theorem engageNow_workers (is : List SectId) (m : SectMode) : WorkersKept s (s.engageNow is m) := by
  unfold State.engageNow
  extract_lets u v
  have hu : WorkersKept s u := .foldl is (fun t i => .ite (.refl t) (withdraw_workers t i)) (.refl s)
  have hv : WorkersKept s v := hu
  exact (hv.trans (.of_hie (emit_hie _ _))).trans (fallDefault_workers _)

theorem reserveAnswered_workers (slot : Option Nat) : WorkersKept s (s.reserveAnswered i slot) := by
  unfold State.reserveAnswered
  extract_lets u
  have hu : WorkersKept s u := .refl s
  split
  · exact hu
  · extract_lets left idle
    refine .ite hu (.ite (.trans ?full (answer_hieKept _ _ _).workers) (.trans ?done (answer_hieKept _ _ _).workers))
    case full => exact .foldl idle releaseEntry_workers hu
    case done =>
      refine .trans ?_ (engageNow_workers _ _ _)
      exact hu

theorem forgetReserves_workers (a : Nat) : WorkersKept s (s.forgetReserves a) := by
  unfold State.forgetReserves
  extract_lets mine u
  have hu : WorkersKept s u := .refl s
  refine .foldl mine (fun t r => ?_) hu
  split
  · exact reserveAnswered_workers t _ none
  · exact .refl t

theorem membersWait_workers (a : Nat) : WorkersKept s (s.membersWait a) :=
  .foldl (idx 16) (fun t g => .ite (.foldl (t.lgMems g) (fun u _ => .ite (.refl u) (.refl u)) (.refl t)) (.refl t)) (.refl s)

end

/-- A worker that is declared lost. -/
def Worker.asLost (tick : Nat) (w : Worker) : Worker := { w with lost := true, lostAt := tick, rel := false }

theorem loseWorker_workers {s : State} {a : Fin 64} (cause rep : Nat) (hw : s.isWorker = false) (ha : a.val ≠ 0)
    (hk : s.known a.val = true) (hl : s.hie.workers[a].lost = false) :
    WorkersKept (s.setWorker a (.asLost s.tick)) (s.loseWorker a cause rep) := by
  have hn : ¬ (s.isWorker || decide (a.val = 0) || (s.chainPos a.val).isNone || s.hie.workers[a].lost) = true := by
    have hpos : (s.chainPos a.val).isNone = false := by
      rw [← Option.not_isSome]
      exact congrArg (!·) hk
    rw [hw, hl, hpos]
    simpa using ha
  unfold State.loseWorker
  rw [if_neg hn]
  extract_lets age u v w x
  have hv : WorkersKept u v := .of_hie (emit_hie _ _)
  have hw : WorkersKept u w := hv.trans (sectsOff_workers v _ _)
  have hx : WorkersKept u x := .foldl _ (fun t i => .ite (.refl t) (.refl t)) hw
  exact (hx.trans (membersWait_workers x _)).trans (forgetReserves_workers _ _)

/-! ### Workers released (R247) -/

/-- The RELEASE of worker `a`. -/
def State.releaseMsg (s : State) (a : Fin 64) : Msg := s.msg 0x86 a.val (le 1 a.val ++ le 1 1)

/-- A worker that is released. -/
def Worker.asReleased (w : Worker) : Worker := { w with rel := true, lost := false }

/-- Worker `a` released by a RELEASE in Q14, before it is recorded. -/
def State.released (s : State) (a : Fin 64) : State := (s.queued (s.releaseMsg a)).setWorker a .asReleased

theorem release_of_room {s : State} (a : Fin 64) (h : s.hie.q14.length < 64) :
    ∃ e, s.release a = ((s.released a).emit e, true) := by
  unfold State.release
  rw [send_of_room _ _ _ h]
  exact ⟨_, rfl⟩

theorem released_clauses {s t : State} {a : Fin 64} (h : t.hie = (s.released a).hie) :
    t.hie.workers[a] = s.hie.workers[a].asReleased ∧ (∀ j, j ≠ a → t.hie.workers[j] = s.hie.workers[j]) ∧
      t.hie.q14 = s.hie.q14 ++ [s.releaseMsg a] ∧ t.hie.q10 = s.hie.q10 := by
  rw [h]
  exact ⟨setWorker_same (s.queued _) a _, fun j hj => setWorker_other (s.queued _) _ hj, rfl, rfl⟩

/-- Settles O42: a heartbeat, a loss and a release set one worker, CMD_DONE and DELAY_TAB one section, and what follows
of a loss keeps what the manager holds of its workers. -/
theorem workersMessagesReachTheManager : Obligations.WorkersMessagesReachTheManager := by
  refine ⟨fun a b s hw hk ha hid => ?heartbeat, fun a b s hk hid hn => ?stranger,
    fun a b i p s hw hk hp h0 hi hpl => ?done, fun a b i s hw hk hp h0 h1 h2 hi => ?refused,
    fun a b i s hw hk hi => ?delay, fun a s hw ha hk hl => ?lost, fun a s hw hr hn hrel hq => ?auto,
    fun a k s hg hw hrel hq => ?release, fun a k s hg hrel => ?notReady⟩
  case heartbeat =>
    have he : exec (.heartbeat a.val b) s = .next _ := congrArg Host.Outcome.next (rxHeartbeat_of_worker hw hk ha hid)
    exact ⟨_, he, setWorker_same ((s.accepted a.val).partner a.val) a _,
      fun j hj => setWorker_other ((s.accepted a.val).partner a.val) _ hj, rfl, heardFrom_only s a _⟩
  case stranger =>
    have hhie := rxHeartbeat_of_stranger hk hid hn
    exact ⟨_, rfl, (congrArg HieState.hidExc hhie :), (congrArg HieState.workers hhie :),
      next_only (execHeartbeat_keep a b s (.refl s : Keep [.sys, .log, .hie, .mon] s s) rfl) rfl⟩
  case done =>
    obtain ⟨tick, hd⟩ := rxDone_ok hw hk hi hp h0 hpl
    have he : exec (.cmdDone a b) s = .next _ := congrArg Host.Outcome.next hd
    have hsame := setSect_same (s.accepted a) i
    refine ⟨_, he, ?_, ?_, ?_, fun j hj => setSect_other (s.accepted a) _ hj,
      next_only (execCmdDone_keep a b s (.refl s : Keep sctParts s s) rfl) he⟩
    · rw [State.sectDone, hsame]
    · rw [State.sectDone, hsame]
    · rw [State.sectDone, hsame]
      exact congrArg (fun o : Option Plan => (o.map Plan.serves).getD _) hpl
  case refused =>
    have hs := rxDone_refused hw hk hi hp h0 h1 h2
    refine ⟨_, rfl, (congrArg (fun c : SctState => c.sects[i]) hs).trans (setSect_same (s.accepted a) i _),
      (congrArg SctState.cntRef hs :),
      fun j hj => (congrArg (fun c : SctState => c.sects[j]) hs).trans (setSect_other (s.accepted a) _ hj),
      next_only (execCmdDone_keep a b s (.refl s : Keep sctParts s s) rfl) rfl⟩
  case delay =>
    have he : exec (.delayTab a b) s = .next _ := congrArg Host.Outcome.next (rxDelay_copies hw hk hi)
    have hsame := setSect_same (s.accepted a) i
    refine ⟨_, he, ?_, ?_, ?_, fun j hj => setSect_other (s.accepted a) _ hj,
      next_only (execDelayTab_keep a b s (.refl s : Keep sctParts s s) rfl) he⟩
    · rw [hsame, copyBand_band]
    · rw [hsame]
      exact copyBand_same ..
    · rw [hsame]
      exact copyBand_other ..
  case lost =>
    have hk := loseWorker_workers 1 0 hw ha hk hl
    refine ⟨_, rfl, ?_, fun j hj => ?_, next_only (execWorkerLost_keep a s (.refl s : Keep sctParts s s) rfl) rfl⟩
    · exact (congrArg (fun v => v[a]) hk).trans (setWorker_same s a _)
    · exact (congrArg (fun v => v[j]) hk).trans (setWorker_other s _ hj)
  case auto =>
    have hgo : (!s.isWorker && s.autoRel && !s.hie.workers[a].rel && s.releasable a) = true := by
      rw [hw, hr, hn, hrel]
      rfl
    obtain ⟨e, hrelease⟩ := release_of_room a hq
    have he : exec (.workerRelease a) s = .next _ :=
      congrArg Host.Outcome.next ((if_pos hgo).trans (congrArg Prod.fst hrelease))
    obtain ⟨hsame, hother, hq14, hq10⟩ := released_clauses (emit_hie (s.released a) e)
    exact ⟨_, he, hsame, hother, hq14, hq10,
      next_only (execWorkerRelease_keep a s (.refl s : Keep [.sys, .log, .hie, .mon] s s) rfl) he⟩
  case release =>
    obtain ⟨e, hrelease⟩ := release_of_room a hq
    have hcmd : s.cmdRelease a = ((s.released a).emit e, .ok) := by
      simp only [State.cmdRelease, hw, hrel, hrelease, Bool.not_true, Bool.or_self, Bool.false_eq_true, if_false]
    have hk := release_keep s a (.refl s : Keep [.sys, .log, .hie, .mon] s s) rfl
    rw [hrelease] at hk
    obtain ⟨he, ho⟩ := gated_acts (go := (·.cmdRelease a)) hg hcmd hk (by decide)
    obtain ⟨hsame, hother, hq14, -⟩ := released_clauses (emit_hie (s.released a) e)
    exact ⟨_, congrArg Host.Outcome.next he, hsame, hother, hq14, rfl, ho⟩
  case notReady =>
    have hcmd : s.cmdRelease a = (s, .notReady) := if_pos (by rw [hrel]; simp)
    have he : exec (.hieRelease a k) s = .next _ := congrArg Host.Outcome.next
      (gated_refuses (go := (·.cmdRelease a)) hg hcmd (by decide))
    exact ⟨_, he, rfl, only_sys s _⟩

end Sys2Proof.Machine
end

section
/-! SUPPORT. What the loss of workers and failed flags leave of the hierarchy's links. -/

namespace Sys2Proof.Machine

open Sys2Proof

/-! ### A value that stays the same -/

/-- From `s` to `t` what `f` reads has not changed. -/
def SameAt {α : Type} (f : State → α) (s t : State) : Prop := f t = f s

section
variable {α β : Type} {f : State → α} {s t u : State}

theorem SameAt.refl (s : State) : SameAt f s s := rfl

theorem SameAt.eq (h : SameAt f s t) : f t = f s := h

theorem SameAt.trans (h : SameAt f s t) (h' : SameAt f t u) : SameAt f s u := Eq.trans h' h

theorem SameAt.ite {c : Prop} [Decidable c] (h : SameAt f s t) (h' : SameAt f s u) : SameAt f s (if c then t else u) := by
  split
  · exact h
  · exact h'

theorem SameAt.foldl {go : State → β → State} (l : List β) (hf : ∀ u a, SameAt f u (go u a)) (h : SameAt f s t) :
    SameAt f s (l.foldl go t) := by
  induction l generalizing t with
  | nil => exact h
  | cons a l ih => exact ih (h.trans (hf t a))

end

/-! ### What operations on sections leave of the hierarchy -/

/-- The hierarchy's state but for Q10, Q14 and the RESERVEs that wait for an answer. -/
def State.besideEntries (s : State) : HieState :=
  { s.hie with q10 := Vector.replicate 256 {}, q14 := [], resPend := [] }

/-- From `s` to `t` nothing of the hierarchy's state has changed but Q10, Q14 and the RESERVEs that wait for an answer. -/
abbrev EntriesOnly : State → State → Prop := SameAt State.besideEntries
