/-- The compute layout (R236). -/
def dAct (d : List W64) : Nat := fld d 0x08 15 0
def dW (d : List W64) : Nat := fld d 0x08 31 16
def dC (d : List W64) : Nat := fld d 0x08 47 32
def dOut (d : List W64) : Nat := fld d 0x08 63 48
def dAccIn (d : List W64) : Nat := fld d 0x10 15 0
def dAccOut (d : List W64) : Nat := fld d 0x10 31 16
def dWide (d : List W64) : Nat := fld d 0x10 47 32
def dAux (d : List W64) : Nat := fld d 0x10 63 48
def dMt (d : List W64) : Nat := fld d 0x18 16 0
def dNt (d : List W64) : Nat := fld d 0x18 27 17
def dKt (d : List W64) : Nat := fld d 0x18 48 28
def dHeads (d : List W64) : Nat := fld d 0x18 61 49
def dMorg (d : List W64) : Nat := fld d 0x20 31 0
def dNorg (d : List W64) : Nat := 256 * fld d 0x20 47 32
def dKorg (d : List W64) : Nat := 256 * fld d 0x20 63 48
def dRound (d : List W64) : Nat := fld d 0x28 1 0
def dNosat (d : List W64) : Bool := fbit d 0x28 2
def dOutMx (d : List W64) : Bool := fbit d 0x28 3
def dWideFmt (d : List W64) : Nat := fld d 0x28 5 4
def dSrData (d : List W64) : Nat := fld d 0x28 7 6
def dRngSlot (d : List W64) : Nat := fld d 0x28 10 8
def dSpillInt (d : List W64) : Nat := fld d 0x28 28 16
def dMchunk (d : List W64) : Nat := fld d 0x28 48 32
def dRngStream (d : List W64) : Nat := fld d 0x30 31 0
/-- Step `i` of rf_prog or rf1_prog (R167). -/
def dRf (d : List W64) (i : Nat) : Nat := fld d 0x30 (39 + 8 * i) (32 + 8 * i)
def dBeta (d : List W64) : W32 := BitVec.ofNat 32 (fld d 0x38 31 0)
/-- Step `i` of FUSED2's rf2_prog (R167). -/
def dRf2 (d : List W64) (i : Nat) : Nat := fld d 0x38 (7 + 8 * i) (8 * i)
def dInterFmt (d : List W64) : Nat := fld d 0x38 35 32
def dW2 (d : List W64) : Nat := fld d 0x38 63 48

/-- The parameter record (R238). -/
def pRowScale (p : List W64) : Nat := fld p 0x00 15 0
def pChanScale (p : List W64) : Nat := fld p 0x00 31 16
def pBias (p : List W64) : Nat := fld p 0x00 47 32
def pRstat (p : List W64) : Nat := fld p 0x00 63 48
def pRfA (p : List W64) : W32 := BitVec.ofNat 32 (fld p 0x08 31 0)
def pKeepScale (p : List W64) : W32 := BitVec.ofNat 32 (fld p 0x08 63 32)
def pRf2A (p : List W64) : W32 := BitVec.ofNat 32 (fld p 0x10 31 0)
def pDropP (p : List W64) : Nat := fld p 0x10 56 32
def pRsIn (p : List W64) : Nat := fld p 0x18 15 0
def pRsOut (p : List W64) : Nat := fld p 0x18 31 16
def pQoff (p : List W64) : Int := signedOf 32 (fld p 0x18 63 32)
def pHin (p : List W64) : Nat := fld p 0x20 15 0
def pWin (p : List W64) : Nat := fld p 0x20 31 16
def pCin (p : List W64) : Nat := fld p 0x20 48 32
def pFiltR (p : List W64) : Nat := fld p 0x20 53 49
def pFiltS (p : List W64) : Nat := fld p 0x20 58 54
def pDgrad (p : List W64) : Bool := fbit p 0x20 59
/-- Geometry field `i`: stride_h, stride_w, dil_h, dil_w, pad_top, pad_bottom, pad_left, pad_right. -/
def pGeom (p : List W64) (i : Nat) : Nat := fld p 0x28 (4 * i + 3) (4 * i)
def pInDil (p : List W64) : Nat := fld p 0x28 35 32
def pAccInWide (p : List W64) : Nat := fld p 0x30 15 0

/-- The bucketed layout (R239). -/
def bIndex (d : List W64) : Nat := fld d 0x08 15 0
def bShape (d : List W64) : Nat := fld d 0x08 31 16
def bDim (d : List W64) : Nat := fld d 0x08 33 32
def bCount (d : List W64) : Nat := fld d 0x08 39 36

/-- FOLD (R240). -/
def foOut (d : List W64) : Nat := fld d 0x08 15 0
def foAccOut (d : List W64) : Nat := fld d 0x08 31 16
def foWideOut (d : List W64) : Nat := fld d 0x08 47 32
def foCount (d : List W64) : Nat := fld d 0x08 51 48
def foPart (d : List W64) (i : Nat) : Nat := fld d (0x10 + 8 * (i / 4)) (16 * (i % 4) + 15) (16 * (i % 4))
def foPartWide (d : List W64) (i : Nat) : Nat := fld d (0x20 + 8 * (i / 4)) (16 * (i % 4) + 15) (16 * (i % 4))
def foMt (d : List W64) : Nat := fld d 0x38 16 0
def foNt (d : List W64) : Nat := fld d 0x38 27 17
def foHeads (d : List W64) : Nat := fld d 0x38 40 28
/-- A FOLD's conversion fields as word 0x28 of the compute layout, its tile and its RNG stream: a GEMM-like
descriptor whose output conversion FOLD runs. -/
def foAsCompute (d : List W64) : List W64 :=
  let w := [d.getD 0 0, 0, 0, 0, 0, 0, 0, 0]
  let w := setFld w 0x08 63 48 (foOut d)
  let w := setFld w 0x18 16 0 (foMt d)
  let w := setFld w 0x18 27 17 (foNt d)
  let w := setFld w 0x18 61 49 (foHeads d)
  let w := setFld w 0x28 31 0 (fld d 0x30 31 0)
  setFld w 0x30 31 0 (fld d 0x30 63 32)

/-- Mask operations (R241). -/
def mkTarget (d : List W64) : Nat := fld d 0x08 15 0
def mkShadow (d : List W64) : Nat := fld d 0x08 31 16
def mkGen (d : List W64) : W32 := BitVec.ofNat 32 (fld d 0x08 63 32)
def mkK0 (d : List W64) : Nat := fld d 0x10 23 0
def mkK1 (d : List W64) : Nat := fld d 0x10 47 24
def mkScope (d : List W64) : Nat := fld d 0x10 49 48
def mkMode (d : List W64) : Bool := fbit d 0x10 50
def mkRngSlot (d : List W64) : Nat := fld d 0x10 53 51
def mkN0 (d : List W64) : Nat := fld d 0x18 23 0
def mkN1 (d : List W64) : Nat := fld d 0x18 47 24
def mkSelect (d : List W64) : Nat := fld d 0x20 31 0
def mkFill (d : List W64) : W32 := BitVec.ofNat 32 (fld d 0x20 63 32)
def mkSrc0 (d : List W64) : Nat := fld d 0x28 15 0
def mkSrc1 (d : List W64) : Nat := fld d 0x28 31 16
def mkSrc2 (d : List W64) : Nat := fld d 0x28 47 32
def mkStream (d : List W64) : Nat := fld d 0x30 31 0
def mkTokens (d : List W64) : Nat := fld d 0x30 52 32
def mkHeads (d : List W64) : Nat := if fld d 0x38 12 0 == 0 then 1 else fld d 0x38 12 0

/-- BMASK, CASTLE, STREAM (R242). -/
def bmOut (d : List W64) : Nat := fld d 0x08 15 0
def bmSlot (d : List W64) : Nat := fld d 0x08 18 16
def bmP24 (d : List W64) : Nat := fld d 0x08 56 32
def bmM (d : List W64) : Nat := fld d 0x10 31 0
def bmN (d : List W64) : Nat := fld d 0x10 63 32
def bmStream (d : List W64) : Nat := fld d 0x18 31 0
def caW (d : List W64) : Nat := fld d 0x08 15 0
def caArray (d : List W64) : Nat := fld d 0x08 19 16
def caGroup (d : List W64) : Nat := fld d 0x10 47 32
def caPass (d : List W64) : Nat := fld d 0x10 31 0
def stArray (d : List W64) : Nat := fld d 0x08 3 0
def stSrc (d : List W64) : Nat := fld d 0x08 31 16
def stDst (d : List W64) : Nat := fld d 0x08 47 32
def stRows (d : List W64) : Nat := fld d 0x10 20 0

/-- Remote operations (R243). -/
def reA (d : List W64) : W64 := d.getD 1 0
def reB (d : List W64) : W64 := d.getD 2 0
def reC (d : List W64) : W64 := d.getD 3 0
def reLen (d : List W64) : Nat := if dOpcode d == 0x20 then fld d 0x18 8 0 else fld d 0x18 12 0
def reOp (d : List W64) : Nat := fld d 0x20 2 0
def wvEq (d : List W64) : Bool := fbit d 0x18 0
def wvTimeout (d : List W64) : Nat := fld d 0x18 63 32
def feTensor (d : List W64) : Nat := fld d 0x08 15 0

/-- The space and address a remote operation's address field names (R278). -/
def remoteSpace (a : W64) : Space :=
  if bits a.toNat 63 62 == 1 then .spad (bits a.toNat 61 60) else .mem
def remoteAddr (a : W64) : Nat := bits a.toNat 56 0

/-! ### Indices a descriptor reads and writes (R251) -/

def opCompute (o : Nat) : Bool := decide (1 ≤ o ∧ o ≤ 7)
def opMask (o : Nat) : Bool := o == 0x10 || o == 0x11 || o == 0x12
def opRemote (o : Nat) : Bool := o == 0x20 || o == 0x21 || o == 0x22 || o == 0x23

/-- The parameter record a descriptor names, as admission read it. -/
def paramOf (params : Tbl (List W64)) (d : List W64) : List W64 := if dAux d == 0 then [] else tget [] params (dAux d)

/-- Every index a compute descriptor names, the parameter record's among them. -/
def computeIdx (params : Tbl (List W64)) (d : List W64) : List Nat :=
  let p := paramOf params d
  [dAct d, dW d, dC d, dOut d, dAccIn d, dAccOut d, dWide d, dAux d, if dOpcode d == 2 then dW2 d else 0,
   pRowScale p, pChanScale p, pBias p, pRstat p, pRsIn p, pRsOut p, pAccInWide p]
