-- ==== Sys2Proof/Machine/Remote.lean ====
section
/-!
DEFINITION. Remote memory operations (R278 to R288, R291 to R295), WAITV (R252, R285), and the scratchpad window
of the host ports (R289, R290).
-/

namespace Sys2Proof.Machine

/-! ### Reading scratchpad for a reader outside the tiles -/

/-- An address of region `r` lies in the residency area of an active context (R268). -/
def inResidency (s : State) (r a : Nat) : Bool :=
  isLive s .region r && s.ctxs.any (fun e => e.2.st == 1 &&
    decide (ceResBase e.2.ent ≤ a ∧ a < ceResBase e.2.ent + ceResBytes e.2.ent))

/-- `n` bytes of a scratchpad (R282): the journal's summary view, unspecified bytes in a residency area. -/
def spadRead (s : State) (r : Nat) : Nat → Nat → List Byte × State
  | _, 0 => ([], s)
  | a, n + 1 =>
    let (bs, t) := spadRead s r (a + 1) n
    if inResidency s r a then
      let (f, t1) := freeNext t
      (BitVec.ofNat 8 f.toNat :: bs, t1)
    else (spadByte s r a :: bs, t)

/-- Why a remote operation cannot start. -/
inductive SrcRead where
  | ok
  | xlate (a : Nat)
  | poison (a : Nat)
  | absent
  deriving DecidableEq, Repr

/-- What the read of a source meets (R279, R291, R309, R321). -/
def srcAccess (s : State) (c : Nat) (a : W64) (n : Nat) : SrcRead :=
  match remoteSpace a with
  | .spad r => if isLive s .region r then .ok else .absent
  | .mem =>
    match memAccess s c (remoteAddr a) n with
    | .ok => .ok
    | .xlate f => .xlate f
    | .poison f => .poison f

/-- What the write of a destination meets. -/
def dstAccess (s : State) (c : Nat) (a : W64) (n : Nat) : SrcRead :=
  match remoteSpace a with
  | .spad r => if isLive s .region r then .ok else .absent
  | .mem =>
    match memWriteAccess s c (remoteAddr a) n with
    | .xlate f => .xlate f
    | _ => .ok

/-! ### Carrying a memory operation (R302) -/

/-- The pieces of a range that lie within one 64 B line each (R281). -/
def linePieces : Nat → Nat → List Byte → List (Nat × List Byte)
  | 0, _, _ => []
  | f + 1, a, bs =>
    match bs with
    | [] => []
    | _ =>
      let n := 64 - a % 64
      (a, bs.take n) :: linePieces f (a + n) (bs.drop n)

/-- Queue a request of a descriptor on the port its address selects (R26, R322). -/
def queuePort (s : State) (c : Nat) (ring : W32) (r op aop cls a : Nat) (bs : List Byte) (sub : Option (Nat × Nat) := none) : State :=
  queueOut s (.desc c ring) (ceAsid (getCtx s c).ent) r op aop cls a bs sub

/-- The region that journals a remote operation on address `a` (R302): the target's, or the carrier. -/
def remoteRegion (s : State) (c : Nat) (a : W64) : Option Nat :=
  match remoteSpace a with
  | .spad r => if isLive s .region r then some r else none
  | .mem => carrier s c

/-- A remote operation issues with a journal entry of its target region (R301, R302): without a live region it ends with
ARRAYS_ABSENT, and without a free entry it waits. -/
def remoteIssue (s : State) (c : Nat) (d : Adm) (a : W64) (f : State → Nat → State) : State :=
  match remoteRegion s c a with
  | none => finish s c d (plainResult .arraysAbsent)
  | some r =>
    match freeJournal (getRgn s r) with
    | none => s
    | some k => f (putJournal s r k (remoteJournal c d false false)) r

/-- The end of a remote operation that cannot access an address. -/
def remoteFail (s : State) (c : Nat) (d : Adm) : SrcRead → State
  | .ok => s
  | .xlate f => finish s c d { plainResult .xlateFault with result := BitVec.ofNat 64 f }
  | .poison f => poisonFail s ((carrier s c).getD 0) c d.ring f
  | .absent => finish s c d (plainResult .arraysAbsent)

/-! ### RWRITE and RREAD (R281, R282): the source is read -/

/-- The source and destination of an RWRITE, or of an RREAD. -/
def copySrc (d : List W64) : W64 := if dOpcode d == 0x21 then reA d else reB d
def copyDst (d : List W64) : W64 := if dOpcode d == 0x21 then reB d else reA d

/-- The reads of a source: a request for the bank of each line, or through the ports of region `r` (R23, R26). DESIGN CHOICE (log
44): a memory read is of class 1 of R27, which names none. -/
def copyReads (s : State) (c r : Nat) (d : Adm) : State :=
  let a := copySrc d.desc
  let n := reLen d.desc
  match remoteSpace a with
  | .spad q => (linePieces (n + 1) (remoteAddr a) (List.replicate n 0)).foldl (fun u p => askBank u q 3 p.1 (.fetch p.2.length) (.desc c d.ring)) s
  | .mem => queueReads s (.desc c d.ring) (ceAsid (getCtx s c).ent) r 1 (remoteAddr a) n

━━━━

Retype the records above, but only those lines that fall between the line containing "def pRfA (p" and the line containing "def bDim (d", with both of those lines included, exactly as written.

def pRfA (p : List W64) : W32 := BitVec.ofNat 32 (fld p 0x08 31 0)
def pKeepScale (p : List W64) : W32 := BitVec.ofNat 32 (fld p 0x08 63 32)
def pRf2A (p : List W64) : W32 := BitVec.ofNat 32 (fld p 0x10 31 0)
def pDropP (p : List W64) : Nat := fld p 0x10 56 32
def pRsIn (p : List W64) : Nat := fld p 0x18 15 0
def pRsOut (p : List W64) : Nat := fld p 0x18 31 16
def pQoff (p : List W64) : Int := signedOf 32 (fld p 0x18 63 32)
def pHin (p : List W64) : Nat := fld p 0x20 15 0
def pWin (p : List W64) : Nat := fld p 0x20 31 16
def pCin (p : List W64) : Nat := fld p 0x20 48 32
def pFiltR (p : List W64) : Nat := fld p 0x20 53 49
def pFiltS (p : List W64) : Nat := fld p 0x20 58 54
def pDgrad (p : List W64) : Bool := fbit p 0x20 59
/-- Geometry field `i`: stride_h, stride_w, dil_h, dil_w, pad_top, pad_bottom, pad_left, pad_right. -/
def pGeom (p : List W64) (i : Nat) : Nat := fld p 0x28 (4 * i + 3) (4 * i)
def pInDil (p : List W64) : Nat := fld p 0x28 35 32
def pAccInWide (p : List W64) : Nat := fld p 0x30 15 0

/-- The bucketed layout (R239). -/
def bIndex (d : List W64) : Nat := fld d 0x08 15 0
def bShape (d : List W64) : Nat := fld d 0x08 31 16
def bDim (d : List W64) : Nat := fld d 0x08 33 32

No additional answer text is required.